See also opinions to Rev. H. C. Foote, June 25 and 30, 1908.

LIQUOR LAWS. Qualifications of sureties on liquor bonds, and obligation of saloon-keeper to know that sureties are properly qualified.

July 24, 1907.

Mr. John H. Fleming, St. Ignace, Michigan: Dear Sir-I am in receipt of yours of July twenty-second, in which you state to me

"A few days before the bill creating the new township went into effect, one Ben Hudson, desiring to run a saloon in the new township when formed, secured his bondsmen, who executed a bond May 11, 1907, but the bond was not presented to the township board of the township of Hendricks for approval, but it was held until the new township came into existence, which was on May 14, 1907, when the bond was presented without change and approved very promptly by that board.

The bondsmen, at the time of signing the bond, were residents of the township of Hendricks, and the bond so recites, although they are, by the division aforesaid, now residents of the new township.”

My opinion is that these men, so far as concerns this question, are legal sureties. They reside in the township in which the bond is to operate and in which it is proposed to carry on the business. This satisfies the statute.

You further state

"At the time of signing the bond they were both of them school officers in the township of Hendricks."

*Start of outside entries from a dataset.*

/-! ### Requests that set -/

/-- R69, R102, R101, R24: VALVE_SET, PLAN_SET and SENSOR_SET with every field in its range: the whole group is replaced, and nothing changes
but what the change of a field calls for. The codes of two-way choices are the model's (log entry 10). -/
def Obligations.SetValvePlanSensor : Prop :=
  (∀ (s : State) (tag : Byte) (c : ValveSettings), s.free → s.commitIdle → 10 ≤ c.valveTravelS → c.valveTravelS ≤ 600 →
    1 ≤ c.reproveS → c.reproveS ≤ 30 → 1 ≤ c.litresPerPulse → c.litresPerPulse ≤ 1000 → 10 ≤ c.meterStallS → c.meterStallS ≤ 600 →
    exec (.valveSet tag (valveSettingFields c)) s =
      .next ((s.withSst { s.sst with working := { s.sst.working with valve := c } }).answered 0x8B tag [])) ∧
  (∀ (s : State) (tag : Byte) (c : PlanSettings), s.free → s.commitIdle → c.floorMm ≤ 20000 → c.defaultDrawL ≤ 16000000 →
    c.marginPct ≤ 50 → 10 ≤ c.qCapLpm → c.qCapLpm ≤ 20000 → c.lateSlackMin ≤ 240 →
    exec (.planSet tag (planSettingFields c ++ [1])) s =
      .next ((s.withSst { s.sst with working := { s.sst.working with plan := c } }).answered 0x95 tag []) ∧
    ∃ t, exec (.planSet tag (planSettingFields c ++ [0])) s = .next t ∧ t.replied 0x95 tag [] ∧
      t.cfg = { s.cfg with plan := c } ∧ t.fpl = { s.fpl with learned := none } ∧ t.fsq = s.fsq ∧ t.ofg = s.ofg) ∧
  (∀ (s : State) (tag : Byte) (c : LmuSettings), s.free → s.commitIdle →
    c.samplePeriodS = 1 ∨ c.samplePeriodS = 2 ∨ c.samplePeriodS = 5 ∨ c.samplePeriodS = 10 → 3 ≤ c.staleS → c.staleS ≤ 600 →
    c.warmSamples ≤ 30 → c.aZero < c.aFull → c.aFull ≤ 4095 → 1 ≤ c.aSpanMm → c.aSpanMm ≤ 20000 → c.aOffsetMm ≤ 20000 →
    300 ≤ c.bMountMm → c.bMountMm ≤ 20000 → 8 ≤ c.flatWindow → c.flatWindow ≤ 64 → c.flatBandMm ≤ 20 → 1 ≤ c.flatFlowL →
    c.flatFlowL ≤ 1000000 → 1 ≤ c.revertSamples → c.revertSamples ≤ 600 → 10 ≤ c.agreeMm → c.agreeMm ≤ 2000 →
    1 ≤ c.agreeSamples → c.agreeSamples ≤ 60 → c.smoothK ≤ 6 → 2 ≤ c.rateSpan → c.rateSpan ≤ 16 →
    exec (.sensorSet tag (sensorFields c)) s =
      .next (((s.withSst { s.sst with working := { s.sst.working with lmu := c } }).withLmu { s.lmu with
        sampleTimer := if c.samplePeriodS = s.cfg.lmu.samplePeriodS then s.lmu.sampleTimer else some ⟨s.now, c.samplePeriodS⟩
        rateRing := if c.samplePeriodS = s.cfg.lmu.samplePeriodS ∧ c.rateSpan = s.cfg.lmu.rateSpan then s.lmu.rateRing else []
        a := { s.lmu.a with ring := if c.flatWindow = s.cfg.lmu.flatWindow then s.lmu.a.ring else [] }
        b := { s.lmu.b with ring := if c.flatWindow = s.cfg.lmu.flatWindow then s.lmu.b.ring else [] }
        pulseRing := if c.flatWindow = s.cfg.lmu.flatWindow then s.lmu.pulseRing else [] }).answered 0x83 tag []))

/-- R146, R165, R180: LINE_SET, ZONE_SET and HISTORY_SET with every field in its range. The codes of two-way choices are the model's (log
entry 10). -/
def Obligations.SetLineZoneHistory : Prop :=
  (∀ (s : State) (tag : Byte) (c : LineSettings) (u : SupplySettings), s.free → s.commitIdle → c.lineAddress ≤ 63 →
    1 ≤ c.linePeriodS → c.linePeriodS ≤ 5 → 1 ≤ c.persistN → c.persistN ≤ 8 → 10 ≤ u.callWaitS → u.callWaitS ≤ 600 →
    10 ≤ u.releaseWaitS → u.releaseWaitS ≤ 600 → 60 ≤ u.retryS → u.retryS ≤ 3600 → u.emergencyMm ≤ 20000 →
    u.standardRefillL ≤ 1000000 → u.peakRefillL ≤ 1000000 →
    ∃ t, exec (.lineSet tag (lineSettingFields c u)) s = .next t ∧ t.replied 0x8E tag [] ∧
      t.cfg = { s.cfg with line := c, supply := u } ∧
      t.sli = { s.sli with
        candidate := if c.lineAddress = s.cfg.line.lineAddress then s.sli.candidate else none
        persist := if c.lineAddress = s.cfg.line.lineAddress then s.sli.persist else 0
        periodTimer := if c.linePeriodS = s.cfg.line.linePeriodS then s.sli.periodTimer else some ⟨s.now, c.linePeriodS⟩
        silenceTimer := if c.linePeriodS = s.cfg.line.linePeriodS then s.sli.silenceTimer else some ⟨s.now, 3 * c.linePeriodS⟩ } ∧
      (c.supplyMode = s.cfg.line.supplyMode → t.ifm = s.ifm) ∧ t.fsq = s.fsq ∧ t.fpl = s.fpl ∧ t.ofg = s.ofg ∧ t.ivd = s.ivd) ∧
  (∀ (s : State) (tag : Byte) (z : Zone) (c : ZoneSettings), s.free → s.commitIdle → -300 ≤ c.onT → c.onT < c.offT → c.offT ≤ 300 →
    c.powerW ≤ 6000 → c.priority ≤ 7 →
    ∃ t, exec (.zoneSet tag [numField (zoneNumber z), intField c.onT, intField c.offT, numField c.powerW, numField c.priority,
        twoWay c.enabled]) s = .next t ∧ t.replied 0x9E tag [] ∧
      t.cfg = { s.cfg with zones := s.cfg.zones.put z c } ∧
      ((s.fhc.zones.get z).state = .fault → (t.fhc.zones.get z).state = .fault) ∧
      ((s.fhc.zones.get z).state ≠ .fault → c.enabled = false → (t.fhc.zones.get z).state = .disabled) ∧
      ((s.fhc.zones.get z).state ≠ .fault → c.enabled = true → s.fhc.startHold = false → (t.fhc.zones.get z).state ≠ .disabled) ∧
      (s.fhc.startHold = false → t.powerUsed ≤ t.budget ∧ t.fhc.lastBudget = some t.budget ∧
        ∀ v, s.zoneReading z = some v →
          (v ≤ c.onT → (t.fhc.zones.get z).need = true) ∧ (c.offT ≤ v → (t.fhc.zones.get z).need = false) ∧
          (c.onT < v → v < c.offT → (t.fhc.zones.get z).need = (s.fhc.zones.get z).need)) ∧
      t.fhc.temps = s.fhc.temps ∧ t.fhc.season = s.fhc.season ∧ t.ofg = s.ofg ∧ t.fsq = s.fsq ∧ t.ivd = s.ivd) ∧
  (∀ (s : State) (tag : Byte) (c : HistorySettings), s.free → s.commitIdle → 1 ≤ c.every → c.every ≤ 60 → 1 ≤ c.pre → c.pre ≤ 127 →
    1 ≤ c.watermark → c.watermark ≤ 128 → 1 ≤ c.collectMin → c.collectMin ≤ 1440 →
    ∃ t, exec (.historySet tag [numField c.mode.code, numField c.every, numField c.pre, numField c.triggers.toNat,
        numField c.watermark, numField c.collectMin]) s = .next t ∧ t.replied 0xA0 tag [] ∧
      t.cfg = { s.cfg with history := c } ∧
      (c.mode ≠ s.cfg.history.mode →
        t.trc.queue = [] ∧ t.trc.overrun = 0 ∧ t.trc.trigger = .armed ∧ t.trc.watermarkMark = false ∧ t.trc.collectTimer = none) ∧
      (c.mode = s.cfg.history.mode →
        t.trc.queue = s.trc.queue ∧ t.trc.overrun = s.trc.overrun ∧ t.trc.trigger = s.trc.trigger ∧
        t.trc.collectTimer = s.trc.collectTimer ∧
        (c.watermark = s.cfg.history.watermark → t.trc.watermarkMark = s.trc.watermarkMark) ∧
        (c.watermark ≠ s.cfg.history.watermark → t.trc.watermarkMark = decide (c.watermark ≤ s.trc.queue.length))) ∧
      t.trc.nextSequence = s.trc.nextSequence ∧ t.trc.sampleCount = s.trc.sampleCount ∧ t.trc.guardPeak = s.trc.guardPeak ∧
      t.ofg = s.ofg ∧ t.fsq = s.fsq)

/-- R20, R28, R29, R51, R163, R164: STRAP_SET, GUARD_SET and HEAT_SET with every field in its range and their checks met, with what their
change hands over. The codes of two-way choices are the model's (log entry 10). -/
def Obligations.SetStrapGuardHeat : Prop :=
  (∀ (s : State) (tag : Byte) (pts : List StrapPoint), s.free → s.commitIdle → 2 ≤ pts.length → pts.length ≤ 16 →
    (∀ p, p ∈ pts → p.level ≤ 20000 ∧ p.volume ≤ 16000000) →
    (∀ (i : Nat) (p q : StrapPoint), pts[i]? = some p → pts[i + 1]? = some q → p.level < q.level ∧ p.volume ≤ q.volume) →
    ∃ t, exec (.strapSet tag (strapFields pts)) s = .next t ∧ t.replied 0x85 tag [] ∧ t.cfg = { s.cfg with strap := pts } ∧
      t.ofg.ceilingMm = ceilingOf s.cfg.ofg s.fhc.pathProven ∧ t.ofg.ceilingVolume = volumeAt pts t.ofg.ceilingMm ∧
      t.lmu = s.lmu ∧ t.tck = s.tck ∧ t.ofg.state = s.ofg.state) ∧
  (∀ (s : State) (tag : Byte) (c : GuardSettings), s.free → s.commitIdle → 100 ≤ c.warnMm → 1 ≤ c.warnN → c.warnN ≤ 60 →
    c.warnHystMm ≤ 2000 → c.warnExitN ≤ 60 → c.tripMm ≤ 20000 → 1 ≤ c.tripN → c.tripN ≤ 30 → 1 ≤ c.spillN → c.spillN ≤ 30 →
    10 ≤ c.riseAfterTripMm → c.riseAfterTripMm ≤ 1000 → 1 ≤ c.passRate → c.passRate ≤ 500 → 1 ≤ c.passN →
    c.passN ≤ 60 → c.ceilingMarginMm ≤ 5000 → c.frostDerateMm ≤ 5000 → c.blindMarginL ≤ 1000000 →
    c.warnMm < c.tripMm → c.rearmMm < c.warnMm → c.warnHystMm < c.warnMm → c.ceilingMarginMm + c.frostDerateMm < c.warnMm →
    ∃ t, exec (.guardSet tag (guardFields c)) s = .next t ∧ t.replied 0x87 tag [] ∧ t.cfg = { s.cfg with ofg := c } ∧
      t.ofg.ceilingMm = c.warnMm - c.ceilingMarginMm - (if s.fhc.pathProven then 0 else c.frostDerateMm) ∧
      t.ofg.ceilingVolume = volumeAt s.cfg.strap t.ofg.ceilingMm ∧ t.ofg.test = none ∧ t.ofg.state = s.ofg.state ∧
      t.ofg.granted = (withdrawal c.blindFill t.ofg).isNone ∧ t.ofg.budget = s.ofg.budget ∧ t.lmu = s.lmu ∧ t.tck = s.tck) ∧
  (∀ (s : State) (tag : Byte) (c : HeatSettings) (f : FrostFillSettings), s.free → s.commitIdle → -300 ≤ c.frostOnT →
    c.frostOnT ≤ 100 → c.frostOnT < c.frostOffT → -200 ≤ c.frostOffT → c.frostOffT ≤ 200 → 1 ≤ c.frostPersistMin →
    c.frostPersistMin ≤ 720 → -100 ≤ c.ovfReadyT → c.ovfReadyT ≤ 200 → c.budgetCheapW ≤ 20000 → c.budgetStandardW ≤ 20000 →
    c.budgetPeakW ≤ 20000 → c.minOnS ≤ 1800 → 1 ≤ c.confirmMin → c.confirmMin ≤ 120 → 1 ≤ c.confirmRise → c.confirmRise ≤ 50 →
    f.prepareMaxMin ≤ 240 → 1 ≤ f.turnoverH → f.turnoverH ≤ 72 → 1 ≤ f.turnoverL → f.turnoverL ≤ 1000000 →
    ∃ t, exec (.heatSet tag (heatSettingFields c f)) s = .next t ∧ t.replied 0x9C tag [] ∧
      t.cfg = { s.cfg with heat := c, frostFill := f } ∧
      (s.fhc.season = .out → t.fhc.pathProven = true) ∧
      (s.fhc.season ≠ .out → ∀ v, s.fhc.temps.overflow.reading = some v → t.fhc.pathProven = decide (c.ovfReadyT ≤ v)) ∧
      (s.fhc.season ≠ .out → s.fhc.temps.overflow.reading = none → t.fhc.pathProven = false) ∧
      (s.fhc.startHold = false → t.fhc.lastBudget = some t.budget ∧ t.powerUsed ≤ t.budget) ∧
      t.fhc.temps = s.fhc.temps ∧ t.fhc.season = s.fhc.season ∧ t.lmu = s.lmu ∧ t.tck = s.tck)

This would clearly disqualify them from acting as sureties upon the bond. That part of the statute which is an inhibition against this is as follows-"Neither of whom shall hold any elective or appointive office in any county, city, village or township of this state, except notaries public."

Again, you state

"At the time of signing the bond neither of them had any real estate in his own name in the county."

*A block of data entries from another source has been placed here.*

/-! ### Heating, meter, store -/

@[simp] theorem powerRun_fpl : (powerRun s).fpl = s.fpl := by
  obtain ⟨zones, budget, h⟩ := powerRun_writes s
  rw [h, State.withFhc_fpl]
@[simp] theorem heatingSequence_fpl : (heatingSequence s).fpl = s.fpl := by
  unfold heatingSequence setBoost
  split
  · rfl
  · exact powerRun_fpl _
@[simp] theorem judgeArm_fpl : (judgeArm s).fpl = s.fpl := by
  unfold judgeArm; dsimp only; (repeat' split) <;> rfl
@[simp] theorem judgeRest_fpl : (judgeRest s).fpl = s.fpl := by
  unfold judgeRest
  split
  · exact powerRun_fpl _
  · rfl
@[simp] theorem enterSeq_fpl (q) : (enterSeq q s).fpl = s.fpl :=
  handTo_frame State.fpl _ _ _ fun b _ t => by unfold storeSequence; split <;> simp

/-! ### Valve events (R54) -/

@[simp] theorem valveClose_fpl : (valveClose s).1.fpl = s.fpl := by
  rw [valveClose_writes, State.withSvp_fpl, State.withIvd_fpl]
@[simp] theorem valveOpen_fpl : (valveOpen s).2.1.fpl = s.fpl := by
  rw [valveOpen_writes, State.withIvd_fpl]
@[simp] theorem testReport_fpl (r) : (testReport r s).fpl = s.fpl := by
  unfold testReport; (repeat' split) <;> rfl
@[simp] theorem recordGuardChange_fpl (o n) : (recordGuardChange o n s).fpl = s.fpl := by
  unfold recordGuardChange; split <;> rfl
@[simp] theorem escalate_fpl (c) : (escalate c s).fpl = s.fpl := recordGuardChange_fpl ..
@[simp] theorem guardValve_fpl (e) : (guardValve e s).fpl = s.fpl := by
  unfold guardValve; dsimp only; (repeat' split) <;> simp

/-- R54: of the receivers of a valve event only the Fill Sequencer can bring about a write to the Fill Planner's record. -/
theorem handValveEvents_exceptRate (f : ValveEvent → State → State) (hf : ∀ e t, (f e t).fpl.exceptRate = t.fpl.exceptRate)
    (es : List ValveEvent) : (handValveEvents f es s).fpl.exceptRate = s.fpl.exceptRate := by
  unfold handValveEvents
  induction es generalizing s with
  | nil => rfl
  | cons e es ih =>
    rw [List.foldl_cons, ih]
    exact handTo_frame (fun t => t.fpl.exceptRate) _ _ _ fun b _ t => by
      unfold takeValveEvent; (repeat' split) <;> simp [hf]

/-! ### The close of a record (R100, R121) -/

@[simp] theorem dropRow_fpl (k) : (dropRow k s).fpl = s.fpl := rfl
@[simp] theorem onFill_fpl (g) : (onFill g s).fpl = s.fpl := rfl
@[simp] theorem recordEnd_fpl (c) : (recordEnd c s).fpl = s.fpl := rfl
@[simp] theorem retarget_fpl : (retarget s).fpl = s.fpl := by
  unfold retarget; (repeat' split) <;> rfl
@[simp] theorem judgeFailure_fpl (f) : (judgeFailure f s).fpl = s.fpl := by
  unfold judgeFailure countAttempt; dsimp only; (repeat' split) <;> rfl
@[simp] theorem plannerFillClose_exceptRate (n m) : (plannerFillClose n m s).fpl.exceptRate = s.fpl.exceptRate := by
  unfold plannerFillClose; dsimp only; (repeat' split) <;> rfl
@[simp] theorem closeRecord_exceptRate : (closeRecord s).fpl.exceptRate = s.fpl.exceptRate := by
  unfold closeRecord; dsimp only; (repeat' split) <;> simp
@[simp] theorem closingValve_exceptRate (e) : (closingValve e s).fpl.exceptRate = s.fpl.exceptRate := by
  unfold closingValve; (repeat' split) <;> simp
@[simp] theorem closeValve_exceptRate : (closeValve s).fpl.exceptRate = s.fpl.exceptRate := by
  unfold closeValve
  dsimp only
  rw [handValveEvents_exceptRate _ _ fun e t => closingValve_exceptRate t e]
  simp

/-! ### The start and the end of a fill (R99, R111 to R116, R120) -/

@[simp] theorem enterOpening_exceptRate : (enterOpening s).fpl.exceptRate = s.fpl.exceptRate := by
  unfold enterOpening
  dsimp only
  split
  · rw [handValveEvents_exceptRate _ _ fun _ _ => rfl]
    simp
  · simp
@[simp] theorem enterPrepare_exceptRate : (enterPrepare s).fpl.exceptRate = s.fpl.exceptRate := by
  unfold enterPrepare; dsimp only; (repeat' split) <;> simp
@[simp] theorem startFill_exceptRate (k n) : (startFill k n s).fpl.exceptRate = s.fpl.exceptRate := enterPrepare_exceptRate _
@[simp] theorem startCheck_exceptRate : (startCheck s).fpl.exceptRate = s.fpl.exceptRate := by
  unfold startCheck; (repeat' split) <;> simp
@[simp] theorem enterClosing_exceptRate : (enterClosing s).fpl.exceptRate = s.fpl.exceptRate := by
  rw [enterClosing, startCheck_exceptRate, closeValve_exceptRate]
@[simp] theorem enterReleasing_exceptRate : (enterReleasing s).fpl.exceptRate = s.fpl.exceptRate := by
  unfold enterReleasing setWish; dsimp only; split <;> simp
@[simp] theorem endFill_exceptRate (c) : (endFill c s).fpl.exceptRate = s.fpl.exceptRate := by
  unfold endFill; dsimp only; (repeat' split) <;> simp
@[simp] theorem topupOver_exceptRate (c) : (topupOver c s).fpl.exceptRate = s.fpl.exceptRate := by
  unfold topupOver rowsRemoved; (repeat' split) <;> simp

/-! ### The sequencer's taking of a band change (R105, R124) -/

@[simp] theorem floorBand_fpl (o n) : (floorBand o n s).fpl = s.fpl := by
  unfold floorBand; dsimp only; (repeat' split) <;> rfl
@[simp] theorem topupBand_fpl (o n) : (topupBand o n s).fpl = s.fpl := by
  unfold topupBand; dsimp only; (repeat' split) <;> rfl
@[simp] theorem continueFill_exceptRate (o) : (continueFill o s).fpl.exceptRate = s.fpl.exceptRate := by
  unfold continueFill; (repeat' split) <;> simp
@[simp] theorem sequenceBand_exceptRate (o n) : (sequenceBand o n s).fpl.exceptRate = s.fpl.exceptRate := by
  unfold sequenceBand; dsimp only; (repeat' split) <;> simp

end

end Sys2Proof.Machine
end

section
/-! PROOFS. The forecast (R88), the figures of a plan with sight (R90, R91, R93, R94), and the plan without sight made at a change into CHEAP
(R79, R89, R98). -/
namespace Sys2Proof.Machine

If this should prove to be correct, this would disqualify them, also, from being sureties upon the bond. The provision of the statute is very clear, that they should be freeholders, and if they are the owners of no real estate in the county they are not freeholders of the county nor of the township in which they live.

As to the bad faith of the board that approved the bond, it is not

necessary to consider that question.

The foregoing defects the saloonkeeper himself is bound to know are made right and comply with the law at his peril, and the action of the approving board does not relieve him of this obligation. If these defects exist, you should launch a prosecution against him at once. This would be justified under

Wolcott v. Judge of Superior Court, 112 Mich. 311.

The material part of that decision, bearing upon this question, is as follows

"He (speaking of the saloon-keeper) must know that his sureties are males and that they are resident freeholders of the township, village or city in which the business is to be carried on; that they hold none of the offices prohibited by the act," etc.

If this was a case of oversight and the bond was good otherwise, I think the prosecuting officer of the county should bear with a good deal in these matters; but if, as you say, it is the rule to give "straw" bonds, I think it is your duty to wade into the proposition and teach them a lesson.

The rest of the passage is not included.